Chris and I watched the iPad mini event today on our departmental Apple TV. It only occurred to us belatedly that we should have made it an open event for anyone wishing to attend in room LL-111. But then, you never know. Sometimes the events are chock full of meaningful new products and insights into Apple’s ongoing strategies, and other times they are a lot of noise about not much. Today’s event was more the former. The big news was the iPad Mini—about which more below—but there were significant announcements related to the iBook app and store, Macbook, iMac, and a surprise announcement of a fourth generation iPad. All in time for Christmas.
Rumored tie-ins to education for today’s product announcements were more rumor than reality. The new iBook store is not quite ready. My iBook app was not functioning correctly an hour after the announcement (category view was not available), and a search on textbooks brought up a lot of study guides and not much in the way of substantive titles. This has been my experience with Apple textbook content all along. Authors who own Macs, with iAuthor software, and willing to publish in the iBook store do not seem to be especially numerous, or are slow in completing their projects. Title availability is limited, and much of it aimed at the K-12 market. There is a reason that Apple is still using that E. O. Wilson demo book to illustrate iBooks so long after its initial introduction.

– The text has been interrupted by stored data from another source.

/-- R172 to R175: with the spec's table (the one at reset) the rows are the rules' formulas, the clamp never acts, the
ranges are 16..235 and 16..240 and reached, and every grey has chroma 128. The coefficients b and c of the table are
marked in the spec "from general knowledge, not in source" (log 7), the ranges "derived". -/
def Obligations.MatrixRows : Prop :=
  State.reset.cfg.matrix = { y := ⟨66, 129, 25, 128, 16⟩, u := ⟨-38, -74, 112, 128, 128⟩,
                             v := ⟨112, -94, -18, 128, 128⟩ } ∧
  (∀ r g b : Byte,
    let y := convertRow Matrix.bt601.y r g b
    let u := convertRow Matrix.bt601.u r g b
    let v := convertRow Matrix.bt601.v r g b
    y = (66 * r.toNat + 129 * g.toNat + 25 * b.toNat + 128 : Int) / 256 + 16 ∧ 16 ≤ y ∧ y ≤ 235 ∧
    u = (-38 * r.toNat - 74 * g.toNat + 112 * b.toNat + 128 : Int) / 256 + 128 ∧ 16 ≤ u ∧ u ≤ 240 ∧
    v = (112 * r.toNat - 94 * g.toNat - 18 * b.toNat + 128 : Int) / 256 + 128 ∧ 16 ≤ v ∧ v ≤ 240 ∧
    (r = g → g = b → u = 128 ∧ v = 128)) ∧
  convertRow Matrix.bt601.y 0 0 0 = 16 ∧ convertRow Matrix.bt601.y 255 255 255 = 235 ∧
  convertRow Matrix.bt601.u 255 255 0 = 16 ∧ convertRow Matrix.bt601.u 0 0 255 = 240 ∧
  convertRow Matrix.bt601.v 0 255 255 = 16 ∧ convertRow Matrix.bt601.v 255 0 0 = 240

/-! ### CONVERT: the byte maps -/

/-- R191, R192: CONVERT to NV24 and NV42 completes; luma plane, then one chroma pair per pixel, U first for NV24 and V
first for NV42; every other byte as before; the accumulators are not used. -/
def Obligations.ConvertTo444ByteMap : Prop :=
  ∀ (src : RgbTag) (dst : YuvTag) (s : State), dst ∈ [YuvTag.nv24, .nv42] → ConvertReady s src dst →
    ∃ t, exec (Command.convert src dst).instr s = .next t ∧ CompletedFrame s t (.convert src dst) ∧
      t.canPtr = s.canPtr ∧ t.accU = s.accU ∧ t.accV = s.accV ∧
      SameOutside s.mem t.mem s.dstAddr.toNat (3 * s.pixels) ∧
      ∀ n, n < s.pixels →
        memRead t.mem (s.dstAddr.toNat + n) = s.yp src n ∧
        memRead t.mem (s.dstAddr.toNat + s.pixels + 2 * n) = (if dst = .nv24 then s.up src n else s.vp src n) ∧
        memRead t.mem (s.dstAddr.toNat + s.pixels + 2 * n + 1) = (if dst = .nv24 then s.vp src n else s.up src n)

/-- R194, R196 (and R193): CONVERT to YUY2 and UYVY completes; each pair of pixels is four bytes, Y U Y V or U Y V Y, each
chroma the halved sum; every other byte as before. The words are the rules'. -/
def Obligations.ConvertToYuy2AndUyvy : Prop :=
  (∀ src : RgbTag, [YuvTag.yuy2, .uyvy].map (fun dst => (encode (Command.convert src dst).instr).toNat) =
    [0x31200, 0x31400].map (· + src.number.toNat)) ∧
  ∀ (src : RgbTag) (dst : YuvTag) (s : State), dst ∈ [YuvTag.yuy2, .uyvy] → ConvertReady s src dst →
    ∃ t, exec (Command.convert src dst).instr s = .next t ∧ CompletedFrame s t (.convert src dst) ∧
      t.canPtr = s.canPtr ∧ SameOutside s.mem t.mem s.dstAddr.toNat (2 * s.pixels) ∧
      ∀ k, k < s.pixels / 2 →
        let y0 := (s.yp src (2 * k)).toNat
        let y1 := (s.yp src (2 * k + 1)).toNat
        let u := pairAverage (s.up src) k
        let v := pairAverage (s.vp src) k
        let at_ := fun j => (memRead t.mem (s.dstAddr.toNat + 4 * k + j)).toNat
        (dst = .yuy2 → at_ 0 = y0 ∧ at_ 1 = u ∧ at_ 2 = y1 ∧ at_ 3 = v) ∧
        (dst = .uyvy → at_ 0 = u ∧ at_ 1 = y0 ∧ at_ 2 = v ∧ at_ 3 = y1)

The iPad Mini, on the other hand, holds a lot of promise for the here and now, both in education and in extending the iPad’s dominance within the culture at large. Pre-orders will begin this Friday, October 26, not accidentally the official release date of the Microsoft Surface tablet PC and Windows 8. It feels like Apple is just rubbing it in at this point.
The two most significant questions about the Mini were: 1) would it be a stripped or dumbed-down version of the iPad—no, it is fully as functional; and 2) what would it cost—$329 for the 16GB wifi model. Here, in a chart taken from Mashable, is how the iPad Mini stacks up against the base feature set of its 7″ form-factor competitors:
The Fire, Nexus and Nook while being true Android tablets are heavily customized to be consumption devices for their respective infrastructures: Amazon, the Google Play Store, and Barnes and Noble; the last most definitely suffering by comparison. The Galaxy Tab is another good Android tablet, without tight infrastructure integration. While Apple is not the same sort of book vendor as Amazon, it is a significant music and movie vendor, and in addition it has the world’s largest catalog of apps, all of which the iPad Mini can execute as well as the full-sized iPad.

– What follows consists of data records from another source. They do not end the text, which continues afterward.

-- ==== Sys2Proof/Laws/Sequencer.lean ====
section
/-! SUPPORT. One lemma per shared operation that says what it can do: the checks in the spec's terms, issue, one pixel, a
run of pixels, completion, a whole command, the engine's move, and the dispatch of an input. -/

namespace Sys2Proof

@[simp] theorem command_instr (c : Command) : c.instr.command = c := by
  rcases c with _ | t | src | ⟨src, dst⟩
  · rfl
  · rcases t with t | t <;> cases t <;> rfl
  · cases src <;> rfl
  · cases src <;> cases dst <;> rfl

@[simp] theorem instr_command (i : Instr) : i.command.instr = i := by cases i <;> rfl

namespace Machine

/-! ### Checks -/

theorem inside_iff (memSize x len : Nat) : inside memSize x len = true ↔ len = 0 ∨ x + len ≤ memSize := by
  simp [inside]

theorem overlap_false_iff (x a y b : Nat) : overlap x a y b = false ↔ Apart x a y b := by
  simp only [overlap, Apart, Bool.and_eq_false_iff, decide_eq_false_iff_not]
  omega

theorem blocksFit_iff (dst : YuvTag) (w h : Nat) : blocksFit dst w h = true ↔ DimsFit dst w h := by
  cases dst <;> simp [blocksFit, subsampling, DimsFit]

theorem rangeCheck_none_iff (memSize : Nat) (src dst : Nat × Nat) :
    rangeCheck memSize src dst = none ↔
      (src.2 = 0 ∨ src.1 + src.2 ≤ memSize) ∧ (dst.2 = 0 ∨ dst.1 + dst.2 ≤ memSize) ∧
        Apart src.1 src.2 dst.1 dst.2 := by
  unfold rangeCheck
  cases h1 : inside memSize src.1 src.2 <;> cases h2 : inside memSize dst.1 dst.2 <;>
    cases h3 : overlap src.1 src.2 dst.1 dst.2 <;>
    simp_all [← inside_iff, ← overlap_false_iff]

/-- `P` as latched is `W * H`: 32 bits hold it (R24). -/
@[simp] theorem latchOf_p (s : State) (k : Word) : (s.latchOf k).p.toNat = s.pixels := by
  have hw : s.width.toNat ≤ 65535 := by have := s.width.isLt; omega
  have hh : s.height.toNat ≤ 65535 := by have := s.height.isLt; omega
  have : s.width.toNat * s.height.toNat ≤ 65535 * 65535 := Nat.mul_le_mul hw hh
  simp only [State.latchOf, State.pixels, BitVec.toNat_ofNat]
  omega

/-- A CONVERT passes its checks exactly when it is ready (R263). -/
theorem issueCheck_convert_none (s : State) (src : RgbTag) (dst : YuvTag) (k : Word)
    (h : s.status.busy = false) :
    issueCheck (.convert src dst) s.cfg (s.latchOf k) = none ↔ ConvertReady s src dst := by
  have key : issueCheck (.convert src dst) s.cfg (s.latchOf k) = none ↔
      (src, dst) ∈ s.cfg.supportedPairs ∧ (s.pixels % yuvDivisor dst = 0 ∧
        DimsFit dst s.width.toNat s.height.toNat) ∧ s.dstLen.toNat = yuvBytes dst s.pixels ∧
        rangeCheck s.cfg.memSize (sourceRange (.convert src dst) (s.latchOf k))
          (writeRange (.convert src dst) (s.latchOf k)) = none := by
    have h1 : (s.latchOf k).w = s.width := rfl
    have h2 : (s.latchOf k).h = s.height := rfl
    have h3 : (s.latchOf k).l = s.dstLen := rfl
    rw [← blocksFit_iff]
    simp only [issueCheck, latchOf_p, h1, h2, h3]
    split_ifs with a b c
    · simp_all
    · rw [Bool.or_eq_true] at b
      rcases b with b | b <;> simp_all
    · simp_all
    · simp_all
  rw [key, rangeCheck_none_iff]
  simp only [sourceRange, writeRange, latchOf_p]
  constructor
  · rintro ⟨a, ⟨b, c⟩, d, e, f, g⟩
    exact ⟨h, a, b, c, d, e, f, g⟩
  · rintro ⟨-, a, b, c, d, e, f, g⟩
    exact ⟨a, ⟨b, c⟩, d, e, f, g⟩

/-- A NORMALIZE of a packed format passes its checks exactly when it is ready (R156, R263). -/
theorem issueCheck_normalize_none (s : State) (src : RgbTag) (k : Word) (h : s.status.busy = false)
    (hs : src ≠ .rgb888) :
    issueCheck (.normalize src) s.cfg (s.latchOf k) = none ↔ NormalizeReady s src := by
  have hw : writeRange (.normalize src) (s.latchOf k) = (s.canAddr.toNat, 3 * s.pixels) := by
    cases src <;> first | exact absurd rfl hs | (simp only [writeRange, latchOf_p]; rfl)
  rw [issueCheck, rangeCheck_none_iff, hw]
  simp only [sourceRange, latchOf_p]
  constructor
  · rintro ⟨a, b, c⟩
    exact ⟨h, a, b, c⟩
  · rintro ⟨-, a, b, c⟩
    exact ⟨a, b, c⟩

/-! ### Pixels -/

/-- A NORMALIZE pixel stores three bytes, for RGB888 none; it leaves the accumulators. -/
theorem normalizePixel_mem (s : State) (src : RgbTag) :
    (s.normalizePixel src).mem =
      if src = .rgb888 then s.mem
      else storePixel s.mem (s.latched.c.toNat + 3 * s.pixel.toNat)
        (norm s.cfg s.mem src s.latched.s.toNat s.pixel.toNat) := by
  cases src <;> rfl

/-- A run of pixels, cut in two. -/
theorem pixelSteps_add (c : Command) (a b : Nat) (s : State) :
    State.pixelSteps c (a + b) s = State.pixelSteps c b (State.pixelSteps c a s) := by
  induction a generalizing s with
  | zero => simp [State.pixelSteps]
  | succ a ih => rw [Nat.succ_add]; exact ih _

/-- The last pixel of a run. -/
theorem pixelSteps_succ (c : Command) (k : Nat) (s : State) :
    State.pixelSteps c (k + 1) s = (State.pixelSteps c k s).pixelStep c :=
  pixelSteps_add c k 1 s

/-- `n` after a run of pixels. -/
theorem pixelSteps_pixel (c : Command) (k : Nat) (s : State) :
    (State.pixelSteps c k s).pixel = s.pixel + BitVec.ofNat 32 k := by
  induction k with
  | zero => simp [State.pixelSteps]
  | succ k ih =>
    rw [pixelSteps_succ, State.pixelStep_pixel, ih, BitVec.add_assoc]
    congr 1
    simp [BitVec.ofNat_add]

/-! ### Where a writer's bytes stand -/

theorem lumaOffset_lt (dst : YuvTag) (p n : Nat) (hn : n < p) (hd : p % yuvDivisor dst = 0) :
    lumaOffset dst n < yuvBytes dst p := by
  cases dst <;> simp only [lumaOffset, yuvBytes, yuvDivisor] at * <;> first | omega | (split <;> omega)

theorem chromaUOffset_lt (dst : YuvTag) (p g : Nat) (hd : p % yuvDivisor dst = 0)
    (hg : g < groupCount dst p) : chromaUOffset dst p g < yuvBytes dst p := by
  cases dst <;> simp only [chromaUOffset, yuvBytes, yuvDivisor, groupCount, subsampling] at * <;> omega

theorem chromaVOffset_lt (dst : YuvTag) (p g : Nat) (hd : p % yuvDivisor dst = 0)
    (hg : g < groupCount dst p) : chromaVOffset dst p g < yuvBytes dst p := by
  cases dst <;> simp only [chromaVOffset, yuvBytes, yuvDivisor, groupCount, subsampling] at * <;> omega

/-! ### Whole commands -/

/-- While BUSY a command is ignored (R25, R299). -/
theorem perform_busy (s : State) (c : Command) (h : s.status.busy = true) : s.perform c = s := by
  simp [State.perform, h]

/-- Issue while IDLE, by the first check that fails or the operation (R25, R263). -/
theorem begin_cases (s : State) (c : Command) :
    (∃ e, issueCheck c s.cfg (s.latchOf c.word) = some e ∧ s.begin c = s.refuse c.word e) ∨
    (issueCheck c s.cfg (s.latchOf c.word) = none ∧
      ((c = .nop ∧ s.begin c = (s.issue c.word).complete) ∨
       (∃ t, c = .reqbytes t ∧ s.begin c =
          { (s.issue c.word).complete with result := BitVec.ofNat 34 (requiredBytes t s.pixels) }) ∨
       (∃ src, c = .normalize src ∧ s.begin c = (s.issue c.word).start c) ∨
       (∃ src dst, c = .convert src dst ∧ s.begin c = (s.issue c.word).start c))) := by
  rcases h : issueCheck c s.cfg (s.latchOf c.word) with _ | e
  · refine .inr ⟨rfl, ?_⟩
    cases c with
    | nop => exact .inl ⟨rfl, by simp [State.begin, h]⟩
    | reqbytes t => exact .inr (.inl ⟨t, rfl, by simp [State.begin, h]⟩)
    | normalize src => exact .inr (.inr (.inl ⟨src, rfl, by simp [State.begin, h]⟩))
    | convert src dst => exact .inr (.inr (.inr ⟨src, dst, rfl, by simp [State.begin, h]⟩))
  · exact .inl ⟨e, rfl, by simp [State.begin, h, State.refuse]⟩

/-- A refused command, issued while IDLE: R262's entry sequence. -/
theorem perform_refused (s : State) (c : Command) (e : ErrorCode) (hb : s.status.busy = false)
    (h : issueCheck c s.cfg (s.latchOf c.word) = some e) : s.perform c = s.refuse c.word e := by
  have hbg : s.begin c = s.refuse c.word e := by simp [State.begin, h, State.refuse]
  simp [State.perform, hb, hbg, Status.refused, Status.issued]

/-- An accepted NORMALIZE or CONVERT, issued while IDLE: `P` pixels, then completion (R33, R248). -/
theorem perform_accepted (s : State) (c : Command) (hb : s.status.busy = false)
    (hc : (∃ src, c = .normalize src) ∨ ∃ src dst, c = .convert src dst)
    (h : issueCheck c s.cfg (s.latchOf c.word) = none) :
    s.perform c = (State.pixelSteps c s.pixels ((s.issue c.word).start c)).finish c := by
  have hbg : s.begin c = (s.issue c.word).start c := by
    rcases hc with ⟨src, rfl⟩ | ⟨src, dst, rfl⟩ <;> simp [State.begin, h]
  simp [State.perform, hb, hbg, Status.accepted, State.runToEnd]

/-- Every instruction's meaning is its command, performed. -/
theorem exec_instr (c : Command) (s : State) : exec c.instr s = .next (s.perform c) := by
  rcases c with _ | t | src | ⟨src, dst⟩
  · rfl
  · rcases t with t | t <;> cases t <;> rfl
  · cases src <;> rfl
  · cases src <;> cases dst <;> rfl

/-- Every instruction's meaning is its command, performed. -/
theorem exec_eq (i : Instr) (s : State) : exec i s = .next (s.perform i.command) := by
  rw [← exec_instr, instr_command]

/-- The memory after completion, if no host write disturbed the command. -/
theorem finish_mem (s : State) (c : Command) (h : s.disturbed = false) : (s.finish c).mem = s.mem := by
  simp [State.finish, h]

/-- The free draws after completion, if no host write disturbed the command. -/
theorem finish_draws (s : State) (c : Command) (h : s.disturbed = false) : (s.finish c).draws = s.draws := by
  simp [State.finish, h]

/-! ### The host's registers -/

/-- What a register keeps of a written word (R23). -/
@[simp] theorem keepBits_toNat (k : Nat) (v : Word) : (keepBits k v).toNat = v.toNat % 2 ^ k := by
  have h1 := v.isLt
  have h2 := Nat.mod_le v.toNat (2 ^ k)
  rw [keepBits, BitVec.toNat_ofNat]
  exact Nat.mod_eq_of_lt (by omega)

/-- A register of all 32 bits keeps the whole word. -/
theorem keepBits_word (v : Word) : keepBits 32 v = v := by
  apply BitVec.eq_of_toNat_eq
  rw [keepBits_toNat]
  exact Nat.mod_eq_of_lt v.isLt

/-- All a host write to a register other than CMD can do: while BUSY nothing, else one operand register, cut to its
width, or nothing (R21 to R23, R299). -/
theorem writeReg_cases (s : State) (offset : Nat) (v : Word) :
    s.writeReg offset v = s ∨
    (s.status.busy = false ∧
      (s.writeReg offset v = { s with width := (keepBits s.cfg.dimBits.val v).setWidth 16 } ∨
       s.writeReg offset v = { s with height := (keepBits s.cfg.dimBits.val v).setWidth 16 } ∨
       s.writeReg offset v = { s with srcAddr := keepBits s.cfg.aw.val v } ∨
       s.writeReg offset v = { s with canAddr := keepBits s.cfg.aw.val v } ∨
       s.writeReg offset v = { s with dstAddr := keepBits s.cfg.aw.val v } ∨
       s.writeReg offset v = { s with dstLen := v })) := by
  unfold State.writeReg
  cases hb : s.status.busy
  · simp only [Bool.false_eq_true, if_false]
    split <;> simp
  · exact .inl rfl

/-! ### The step -/

/-- A step takes the input at the head of the inbox. -/
theorem step_given (s : State) (e : Event) : step (s.given e) = serve e s := rfl

/-- With no input waiting a step is the engine's own move. -/
theorem step_no_input (s : State) (h : s.inbox = []) : step s = .next s.engineStep := by
  simp [step, serveNext, h]

/-- The engine's move. -/
theorem engineStep_cases (s : State) :
    (s.status.busy = false ∧ s.engineStep = s) ∨
    (s.status.busy = true ∧ s.running = none ∧ s.engineStep = s) ∨
    (∃ c, s.status.busy = true ∧ s.running = some c ∧ s.engineStep = s.advance c) := by
  cases hb : s.status.busy
  · exact .inl ⟨rfl, by simp [State.engineStep, hb]⟩
  · rcases hr : s.running with _ | c
    · exact .inr (.inl ⟨rfl, rfl, by simp [State.engineStep, hb, hr]⟩)
    · exact .inr (.inr ⟨c, rfl, rfl, by simp [State.engineStep, hb, hr]⟩)

/-- One move of a running command: one pixel if one is left, then completion if none is (R33). -/
theorem advance_cases (s : State) (c : Command) :
    (s.pixel.toNat < s.latched.p.toNat ∧ s.pixel.toNat + 1 < s.latched.p.toNat ∧ s.advance c = s.pixelStep c) ∨
    (s.pixel.toNat < s.latched.p.toNat ∧ s.pixel.toNat + 1 = s.latched.p.toNat ∧
      s.advance c = (s.pixelStep c).finish c) ∨
    (s.latched.p.toNat ≤ s.pixel.toNat ∧ s.advance c = s.finish c) := by
  by_cases h : s.pixel.toNat < s.latched.p.toNat
  · have hp := s.latched.p.isLt
    have h1 : (s.pixel.toNat + 1) % 4294967296 = s.pixel.toNat + 1 := Nat.mod_eq_of_lt (by omega)
    by_cases h2 : s.pixel.toNat + 1 < s.latched.p.toNat
    · refine .inl ⟨h, h2, ?_⟩
      have : ¬ s.latched.p.toNat ≤ s.pixel.toNat + 1 := by omega
      simp [State.advance, h, h1, this]
    · refine .inr (.inl ⟨h, by omega, ?_⟩)
      have : s.latched.p.toNat ≤ s.pixel.toNat + 1 := by omega
      simp [State.advance, h, h1, this]
  · have h2 : s.latched.p.toNat ≤ s.pixel.toNat := by omega
    exact .inr (.inr ⟨h2, by simp [State.advance, h, h2]⟩)

end Machine

end Sys2Proof
end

I have never heard anyone say ‘My tablet is just too slow,’ so processor speed is not a real issue. Therefore, it seems to me, the choice as to which tablet to purchase as a Christmas gift, say, comes down to 1) price; and 2) which infrastructure you want to tie into. Once you understand that you can install reading apps for the various book infrastructures on any of the tablets, it really comes down to 1) price; and 2) apps. You have to give the nod to Apple for having the best, most complete, best integrated apps catalog. Elegant is the word to describe their infrastructure, beside which the various Android integrations all look cobbled together and limited. So the final question is, is Apple elegance worth the extra $130. To me it is. But of course opinions will vary widely.